Sunday, June 29, 2014

20140629.0808

One of the things I sometimes do to find what I will write of a morning is to look back over what I have written. There are times, such as yesterday, when I leave a stub of a piece for myself. I am not always of a mind to pursue any individual stub, of course, to build from any one toothing stone, but I sometimes am, and it helps to have such a thing from which to work. Indeed, my upcoming presentation at the South Central Modern Language Association conference is such an outgrowth; I had a nascent idea as I was writing the dissertation, footnoting the possibility, and I have returned to it for the conference paper. Or I will return to it; I have a few other projects that require attention before I get to that one.

Sometimes, though, what I find is less fortunate. I admit that the writing I do in this webspace is largely unpolished. I do not review it closely before releasing it into the world, checking over it only lightly before clicking "Publish" and releasing my words into the digital ether of the Internet. (It occurs to me that ether is a good term; the online environment does wonders as a sedative.) That means that errors of usage occasionally escape even my eyes, and when I look back over what I have written, I am vexed to find them. When I do, I correct them, of course, but that does not mean that evidence of my mistake is not available. After all, once information is on the Internet, it is nearly always on the Internet, through being shared and through being archived. It is likely that I have escaped notice, but I may not have done so; there are many people who spend much time online, and I might have been seen and copied so as to be ridiculed by them.

That I should not worry about such things, I know. In truth, I do not worry about them in themselves; catching someone with a terminal degree in English in occasional spelling errors is embarrassing but hardly harmful. Catching other people in moments of weakness when they have exposed far more damaging things, however, is far worse, and it happens more often than it ought to have. It is in part because I do worry about such things that I share myself in text rather than image in this webspace and elsewhere. I have had the unfortunate experience of teaching a class with my fly down (entirely accidentally); I know whereof I speak. Fortunately, it happened without so many cameras available as has since become the case. Were it to happen now and to be taken out of context--which is easily done--I could be subject to disciplinary action and perhaps litigation or prosecution.
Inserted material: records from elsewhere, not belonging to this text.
-- ==== Sys2Proof/Machine/Script.lean ====
section
/-! DEFINITION. The script notation of 30_encoding.md R88 and its pseudo-lines (R89): each stands for host accesses and adds no
behaviour. -/

namespace Sys2Proof.Machine

/-- `w32 REG, v` (30_encoding.md R88). -/
def w32 (r : Reg) (v : Nat) : HostEvent := .write32 (regAddr r) (BitVec.ofNat 32 v)

/-- `r32 REG` (30_encoding.md R88). -/
def r32 (r : Reg) : HostEvent := .read32 (regAddr r)

/-- The host address of a byte of a window. -/
def windowAddr (P : Params) (x : Space) (off : Nat) : Addr := BitVec.ofNat 32 (spaceBase P x + off)

/-- `w8 WIN+off, b` (30_encoding.md R88). -/
def w8 (P : Params) (x : Space) (off : Nat) (b : Byte) : HostEvent := .write8 (windowAddr P x off) b

/-- `r8 WIN+off` (30_encoding.md R88). -/
def r8 (P : Params) (x : Space) (off : Nat) : HostEvent := .read8 (windowAddr P x off)

/-- `cmd MNEMONIC` (30_encoding.md R88). -/
def cmd (i : Instr) : HostEvent := .write32 (regAddr .cmd) (encode i)

/-- `load BUF, b0 b1 ... b(n-1)` (30_encoding.md R89). -/
def load (P : Params) (b : Buf) (bytes : List Byte) : List HostEvent :=
  bytes.zipIdx.map (fun vi => w8 P (.buf b) vi.2 vi.1) ++ [w32 (.len b) bytes.length]

/-- `dims w, h` (30_encoding.md R89). -/
def dims (w h : Nat) : List HostEvent := [w32 .imgW w, w32 .imgH h]

/-- `red p, v` (30_encoding.md R89). -/
def red (P : Params) (p : Nat) (v : Byte) : HostEvent := w8 P .img (redOffset P.pixelStride p) v

/-- `fillred p0, n, v` (30_encoding.md R89). -/
def fillred (P : Params) (p0 n : Nat) (v : Byte) : List HostEvent :=
  (List.range n).map (fun i => red P (p0 + i) v)

end Sys2Proof.Machine
end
None of these suggest themselves as desirable; each would be enabled by a sharing of error.

I suppose I need to take more time to look over what I write, even here.

1 comment:

  1. Timely, I think: http://www.theatlantic.com/technology/archive/2014/06/a-corrected-history-of-the-typo/373396/

    Also, Alexander Pope, beginning in 1721, agreed to edit a complete volume of Shakespeare (for 100 pounds, even!). His edition appeared in 1725. In 1726, Lewis Theobald made huge waves by promising a volume that would identify all the errors Pope had made in his edition. The spat went on, resulting in several books and articles published to alternately accuse and defend the work.